У Шекспира не было ни равных, ни вторых. Но среди писателей, которые в отмеченном нами пункте ближе всего подошли к манере великого мастера, мы без колебаний ставим Джейн Остин, женщину, которой Англия по праву гордится. Она подарила нам множество персонажей, все они, в известном смысле, обыденны, все такие, каких мы встречаем каждый день. И всё же они столь же совершенно отличаются друг от друга, как если бы были самыми эксцентричными из людей. Есть, например, четыре священника, ни одного из которых мы не удивились бы встретить в любом приходе королевства: мистер Эдвард Феррарс, мистер Генри Тилни, мистер Эдмунд Бертрам и мистер Элтон. Все они — представители высшей части среднего класса. Все они получили либеральное образование. Все они связаны ограничениями одного и того же священного сана. Все они молоды. Все они влюблены. Ни у одного из них нет «конька», если воспользоваться выражением Стерна. Ни у одного нет господствующей страсти, о каких мы читаем у Поупа. Кто не ожидал бы, что они будут безвкусными подобиями друг друга? Ничего подобного. Гарпагон не более не похож на Журдена, Жозеф Сёрфейс не более не похож на сэра Люциуса О’Триггера, чем каждый из молодых священников мисс Остин на всех своих преподобных собратьев. И почти всё это достигается штрихами столь тонкими, что они ускользают от анализа, бросают вызов силам описания, и мы знаем об их существовании лишь по общему эффекту, к которому они привели.

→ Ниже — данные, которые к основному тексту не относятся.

/-- Settles O20: a cycle taken whole needs a port that takes cycles, arriving beats one that awaits them. -/
theorem portThatCannotTakeACycle : Obligations.PortThatCannotTakeACycle := by
  intro s i p r hpins
  have hbusy : (s.rst ∨ (s.port p).resetPin ∨
      ∃ y, (s.port p).cycle = some y ∧ (y.kind ≠ r.kind ∨ ∀ got, y.phase ≠ .arriving got)) →
      exec i s = .next s := by
    intro h
    have hnot : ¬ s.takesCycle p := by
      rcases h with h | h | ⟨y, h, -⟩ <;> simp [State.takesCycle, h]
    obtain h' | ⟨f, h'⟩ | ⟨-, take, h'⟩ := exec_of_pins hpins s
    · exact h'
    · rw [h', State.cycle_of_busy hnot]
    · rw [h', State.arrive_of_busy h]
  refine ⟨fun h => hbusy (.inl h), fun h => hbusy (.inr (.inl h)),
    fun y hy h => hbusy (.inr (.inr ⟨y, hy, .inr h⟩)), fun y hy h => ?_⟩
  rcases h with hkind | ⟨hwrite, hraw⟩
  · exact hbusy (.inr (.inr ⟨y, hy, .inl (Ne.symm hkind)⟩))
  · obtain h' | ⟨f, h'⟩ | ⟨⟨a, d, h'⟩ | ⟨q, h'⟩, -⟩ := exec_of_pins hpins s
    · exact h'
    · rw [h', State.cycle_of_busy (by simp [State.takesCycle, hy])]
    · exact absurd h' (hwrite a d)
    · exact absurd h' (hraw q)

/-! ### Arriving beats -/

theorem State.takesCycle_iff (s : State) (p : PortId) : s.takesCycle p = true ↔
    s.rst = false ∧ (s.port p).resetPin = false ∧ (s.port p).cycle = none := by
  simp [State.takesCycle, and_assoc]

section
variable {s : State} {p : PortId} {r : RawCycle} (take : RawCycle → State → State)

theorem State.arrive_of_takes (h : s.takesCycle p) : s.arrive p r take = (s.answered p []).received p r take := by
  obtain ⟨hrst, hpin, hcycle⟩ := (s.takesCycle_iff p).mp h
  unfold State.arrive
  rw [if_neg (by simp [hrst, hpin]), hcycle]
  rfl

theorem State.arrive_of_arriving (hrst : s.rst = false) (hpin : (s.port p).resetPin = false) {a : Addr} {n : BitVec 2}
    {got : List WriteBeat} (hcycle : (s.port p).cycle = some ⟨r.kind, a, n, .arriving got⟩) :
    s.arrive p r take = s.received p ⟨r.kind, a, n, got ++ r.beats⟩ take := by
  unfold State.arrive
  rw [if_neg (by simp [hrst, hpin]), hcycle]
  exact if_pos rfl

theorem State.received_of_short (h : r.beats.length < 2 ^ r.len.toNat) :
    s.received p r take = s.setCycle p (some ⟨r.kind, r.addr, r.len, .arriving r.beats⟩) := if_pos h

theorem State.received_of_full (h : 2 ^ r.len.toNat ≤ r.beats.length) : s.received p r take =
    (take { r with beats := r.beats.take (2 ^ r.len.toNat) } (s.setCycle p none)).settle := if_neg h.not_gt

end

/-- A cycle that ends without answers leaves a port as one that takes the next. -/
theorem State.begin_setCycle_none {s : State} {p : PortId} (h : (s.port p).answers = []) :
    ((s.setCycle p none).answered p []).setCycle p none = s.setCycle p none := by
  simp [State.setCycle, State.answered, State.setPort, State.port] at h ⊢
  rw [← h]

/-- Settles O21, by how many beats have come. -/
theorem writeBeatsArrive : Obligations.WriteBeatsArrive := by
  intro s p k a b n m bs bring hbring
  obtain ⟨take, htake⟩ : ∃ take, ∀ x l ws (t : State), exec (bring x l ws) t = .next (t.arrive p ⟨k, x, l, ws⟩ take) := by
    rcases hbring with ⟨rfl, rfl⟩ | ⟨hk, rfl⟩
    · exact ⟨_, fun x l ws t => exec_memWrite p x ⟨l, ws⟩ t⟩
    · exact ⟨_, fun x l ws t => exec_malformedCycle_of_write hk p t⟩
  have hfull : ∀ ws : List WriteBeat, 2 ^ n.toNat ≤ ws.length → 2 ^ n.toNat ≤ (ws.take (2 ^ n.toNat)).length :=
    fun ws h => by simp [h]
  have htwice : ∀ ws : List WriteBeat, (ws.take (2 ^ n.toNat)).take (2 ^ n.toNat) = ws.take (2 ^ n.toNat) :=
    fun ws => by rw [List.take_take, min_self]
  simp only [htake]
  refine ⟨fun hs hshort => ?_, fun hs hlong => ?_, fun got hrst hpin hcycle => ⟨fun hshort => ?_,
    fun hlong hanswers => ?_⟩⟩
  · rw [State.arrive_of_takes take hs, State.received_of_short take hshort]
  · rw [State.arrive_of_takes take hs, State.arrive_of_takes take hs, State.received_of_full take hlong,
      State.received_of_full take (hfull bs hlong), htwice]
  · rw [State.arrive_of_arriving take hrst hpin hcycle, State.received_of_short take hshort]
  · have htakes : (s.setCycle p none).takesCycle p :=
      (State.takesCycle_iff _ p).mpr ⟨hrst, by simpa [State.setCycle] using hpin, by simp [State.setCycle]⟩
    rw [State.arrive_of_arriving take hrst hpin hcycle, State.received_of_full take hlong,
      State.arrive_of_takes take htakes, State.received_of_full take (hfull _ hlong), State.begin_setCycle_none hanswers,
      htwice]

end Sys2Proof.Machine
end

section
/-! The reading of a master port's pins (R144, R145, R147, R153, R174, R186). -/

namespace Sys2Proof.Machine

/-! ### Mark addresses -/

theorem markAddr_eq_add (code : Nat) (arg : Arg) :
    markAddr code arg = BitVec.ofNat 28 (code * 2 ^ 18) + BitVec.ofNat 28 (arg.toNat * 4) := by
  rw [markAddr, BitVec.ofNat_add]

theorem toNat_markAddr {code : Nat} (hcode : code < 16) (arg : Arg) :
    (markAddr code arg).toNat = code * 2 ^ 18 + arg.toNat * 4 := by
  have harg := arg.isLt
  rw [markAddr, BitVec.toNat_ofNat, Nat.mod_eq_of_lt (by omega)]

theorem toNat_extractLsb'_div {w : Nat} (x : BitVec w) (k n : Nat) :
    (x.extractLsb' k n).toNat = x.toNat / 2 ^ k % 2 ^ n := by
  rw [BitVec.extractLsb'_toNat, Nat.shiftRight_eq_div_pow]

/-- A mark address gives back its code and its argument, and has no bit elsewhere (R186). -/
theorem markAddr_fields {code : Nat} (hcode : code < 16) (arg : Arg) :
    markCodeOf (markAddr code arg) = code ∧ markArgOf (markAddr code arg) = arg ∧
    (markAddr code arg).extractLsb' 22 6 = 0 ∧ (markAddr code arg).extractLsb' 0 2 = 0 := by
  have haddr := toNat_markAddr hcode arg
  have harg := arg.isLt
  refine ⟨?_, BitVec.eq_of_toNat_eq ?_, BitVec.eq_of_toNat_eq ?_, BitVec.eq_of_toNat_eq ?_⟩
  · rw [markCodeOf, toNat_extractLsb'_div, haddr]
    omega
  · rw [markArgOf, toNat_extractLsb'_div, haddr]
    omega
  · rw [toNat_extractLsb'_div, haddr, show (0 : BitVec 6).toNat = 0 from rfl]
    omega
  · rw [toNat_extractLsb'_div, haddr, show (0 : BitVec 2).toNat = 0 from rfl]
    omega

theorem markArgOf_eq {a : Addr} {arg : Arg} (h : ∀ i < 16, arg.getLsbD i = a.getLsbD (i + 2)) : markArgOf a = arg := by
  refine BitVec.eq_of_getLsbD_eq fun i hi => ?_
  rw [markArgOf, BitVec.getLsbD_extractLsb', h i hi]
  simp [hi, Nat.add_comm]

/-! ### Malformed marks -/

theorem malformedMark_iff (codes : List Nat) (r : RawCycle) : malformedMark codes r = true ↔
    r.len ≠ 0 ∨ (r.beat 0).en ≠ 0xF ∨ r.addr.extractLsb' 22 6 ≠ 0 ∨ r.addr.extractLsb' 0 2 ≠ 0 ∨
      markCodeOf r.addr ∉ codes := by
  simp [malformedMark, or_assoc]

/-- A mark of one beat at an address that is aligned to words has the form of a burst (R145, R147). -/
theorem aligned_of_extractLsb' {a : Addr} (h : a.extractLsb' 0 2 = 0) : a.toNat % (4 * beatsOf 0) = 0 := by
  have := congrArg BitVec.toNat h
  rw [toNat_extractLsb'_div] at this
  change _ = 0 at this
  change a.toNat % 4 = 0
  omega

section
variable {r : RawCycle} {codes : List Nat}
  (hkind : r.kind = 5 ∧ codes = readMarkCodes ∨ r.kind = 6 ∧ codes = writeMarkCodes)
include hkind

theorem malformed_of_malformedMark (h : malformedMark codes r = true) : malformed r = true := by
  rcases hkind with ⟨hk, rfl⟩ | ⟨hk, rfl⟩ <;> simp [malformed, hk, h]

theorem malformed_of_mark (hlen : r.len = 0) (hen : (r.beat 0).en = 0xF) (hhigh : r.addr.extractLsb' 22 6 = 0)
    (hlow : r.addr.extractLsb' 0 2 = 0) (hcode : markCodeOf r.addr ∈ codes) : malformed r = false := by
  have hmark : malformedMark codes r = false := by
    rw [Bool.eq_false_iff, ne_eq, malformedMark_iff]
    tauto
  have halign := aligned_of_extractLsb' hlow
  rw [← hlen] at halign
  rcases hkind with ⟨hk, rfl⟩ | ⟨hk, rfl⟩ <;> simp [malformed, hk, hmark, halign]

end

/-! ### The command of a cycle -/

theorem decodeCycle_of_malformed {r : RawCycle} (h : malformed r = true) (p : PortId) :
    decodeCycle p r = some (.malformedCycle p r) := by
  have h0 : r.kind ≠ 0 := fun h0 => by simp [malformed, h0] at h
  rw [decodeCycle, if_neg h0, if_pos h]

theorem decodeCycle_readMark {r : RawCycle} (hkind : r.kind = 5) (h : malformed r = false) (p : PortId) :
    decodeCycle p r = readMarkOf p (markCodeOf r.addr) (markArgOf r.addr) := by
  simp [decodeCycle, hkind, h]

theorem decodeCycle_writeMark {r : RawCycle} (hkind : r.kind = 6) (h : malformed r = false) (p : PortId) :
    decodeCycle p r =
      writeMarkOf p (markCodeOf r.addr) (markArgOf r.addr) (r.beat 0).data (r.beat 0).par := by
  simp [decodeCycle, hkind, h]

/-- The SETCFG row of each item (R174). -/
theorem setCfgOf_eq (p : PortId) (arg : Arg) (data : Word) (par : Lanes) :
    (∀ k : Fin 8, arg.toNat = k.val → setCfgOf p arg data par = .setCfgRegion p k data par) ∧
    (arg = 0x08 → setCfgOf p arg data par = .setCfgPairing p data par) ∧
    (∀ c : CtxId, arg.toNat = 0x09 + c.val → setCfgOf p arg data par = .setCfgLifetime p c data par) ∧
    (arg = 0x0D → setCfgOf p arg data par = .setCfgSlotCaps p data par) ∧
    (arg = 0x0E → setCfgOf p arg data par = .setCfgEscalation p data par) ∧
    (arg = 0x0F → setCfgOf p arg data par = .setCfgTickSource p data par) ∧
    (arg = 0x10 → setCfgOf p arg data par = .setCfgFaultMasks p data par) ∧
    (0x10 < arg.toNat → setCfgOf p arg data par = .setCfgUndefinedItem p arg data par) := by
  refine ⟨fun k hk => ?_, fun h => h ▸ rfl, fun c hc => ?_, fun h => h ▸ rfl, fun h => h ▸ rfl, fun h => h ▸ rfl,
    fun h => h ▸ rfl, fun h => ?_⟩
  · have hlt : arg.toNat < 8 := hk ▸ k.isLt
    rw [setCfgOf, dif_pos hlt]
    congr 1
    exact Fin.ext hk
  · have harg : arg = BitVec.ofNat 16 (0x09 + c.val) := BitVec.eq_of_toNat_eq (by
      have := c.isLt
      rw [hc, BitVec.toNat_ofNat, Nat.mod_eq_of_lt (by omega)])
    subst harg
    fin_cases c <;> rfl
  · have hne : ∀ n : Arg, n.toNat ≤ 0x10 → arg ≠ n := fun n hn hcontra => by
      subst hcontra
      omega
    rw [setCfgOf, dif_neg (by omega), if_neg (hne 0x08 (by decide)), if_neg (hne 0x09 (by decide)),
      if_neg (hne 0x0A (by decide)), if_neg (hne 0x0B (by decide)), if_neg (hne 0x0C (by decide)),
      if_neg (hne 0x0D (by decide)), if_neg (hne 0x0E (by decide)), if_neg (hne 0x0F (by decide)),
      if_neg (hne 0x10 (by decide))]

/-- Settles O22: a mark by the fields of its address. -/
theorem markAddressesDecode : Obligations.MarkAddressesDecode := by
  refine ⟨fun p r code arg data par hkind hcode harg => ⟨fun hbad => ?bad, fun hhigh hlow hlen hbeat => ?good⟩,
    fun arg => ?address⟩
  case bad =>
    have hmalformed : malformed r = true := by
      rw [hcode] at hbad
      rcases hkind with h5 | h6
      · refine malformed_of_malformedMark (.inl ⟨h5, rfl⟩) ((malformedMark_iff _ _).mpr ?_)
        simp only [h5, true_and, show (5 : BitVec 3) ≠ 6 by decide, false_and, or_false] at hbad
        exact .inr (.inr hbad)
      · refine malformed_of_malformedMark (.inr ⟨h6, rfl⟩) ((malformedMark_iff _ _).mpr ?_)
        simp only [h6, true_and, show (6 : BitVec 3) ≠ 5 by decide, false_and, false_or] at hbad
        exact .inr (.inr hbad)
    exact decodeCycle_of_malformed hmalformed p
  case good =>
    have hcodeOf : markCodeOf r.addr = code := hcode.symm
    have hargOf := markArgOf_eq harg
    have hen : (r.beat 0).en = 0xF := by rw [hbeat]
    have hread : r.kind = 5 → code ∈ readMarkCodes → decodeCycle p r = readMarkOf p code arg := fun h hmem => by
      rw [decodeCycle_readMark h (malformed_of_mark (.inl ⟨h, rfl⟩) hlen hen hhigh hlow (hcodeOf ▸ hmem)), hcodeOf,
        hargOf]
    have hwrite : r.kind = 6 → code ∈ writeMarkCodes → decodeCycle p r = writeMarkOf p code arg data par :=
      fun h hmem => by
        rw [decodeCycle_writeMark h (malformed_of_mark (.inr ⟨h, rfl⟩) hlen hen hhigh hlow (hcodeOf ▸ hmem)), hcodeOf,
          hargOf, hbeat]
    clear hcode hcodeOf
    refine ⟨fun h => ⟨?_, ?_, ?_, ?_⟩, fun h => ⟨?_, ?_, ?_⟩⟩
    · rintro rfl
      exact hread h (by decide)
    · rintro rfl
      exact hread h (by decide)
    · rintro rfl
      exact hread h (by decide)
    · rintro rfl
      exact hread h (by decide)
    · rintro rfl
      exact hwrite h (by decide)
    · rintro rfl
      exact hwrite h (by decide)
    · rintro rfl
      have hset : decodeCycle p r = some (setCfgOf p arg data par) := hwrite h (by decide)
      simp only [hset, Option.some.injEq]
      exact setCfgOf_eq p arg data par
  case address =>
    simp only [List.all_cons, List.all_nil, markAddr_eq_add]
    simp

Мы полагаем, что необходимо провести черту между художниками этого класса и теми поэтами и романистами, чье мастерство заключается в изображении того, что Бен Джонсон называл «гуморами». Слова Бена настолько соответствуют цели, что мы процитируем их: «Когда некое особое качество так овладевает человеком, что влечет все его чувства, дух и силы, чтобы они устремились в одном направлении, — это, по правде говоря, можно назвать гумором».
Безусловно, существуют люди, в которых гуморы, подобные описанным Беном, достигли полного господства. Алчность Элвеса, безумное желание сэра Эгертона Бриджеса получить баронство, на которое он имел не больше прав, чем на корону Испании, злоба, которую долгое размышление о мнимых обидах породило в мрачном уме Беллингема, — вот примеры. Чувство, которое воодушевляло Кларксона и других добродетельных людей против работорговли и рабства, — это пример более благородного рода.
Видя, что такие гуморы существуют, мы не можем отрицать, что они являются подходящими объектами для подражания в искусстве. Но мы полагаем, что подражание таким гуморам, сколь бы искусным и забавным оно ни было, не является достижением высшего порядка; и, поскольку такие гуморы редки в реальной жизни, их, по нашему мнению, следует скупо вводить в произведения, претендующие на то, чтобы быть картинами реальной жизни. Тем не менее, писатель может проявить столько гениальности в изображении этих гуморов, что по праву заслуживает выдающегося и постоянного места среди классиков. Главные же места — на возвышении и под балдахином — зарезервированы для немногих, кто преуспел в трудном искусстве изображения характеров, в которых ни одна черта не является экстравагантно гипертрофированной.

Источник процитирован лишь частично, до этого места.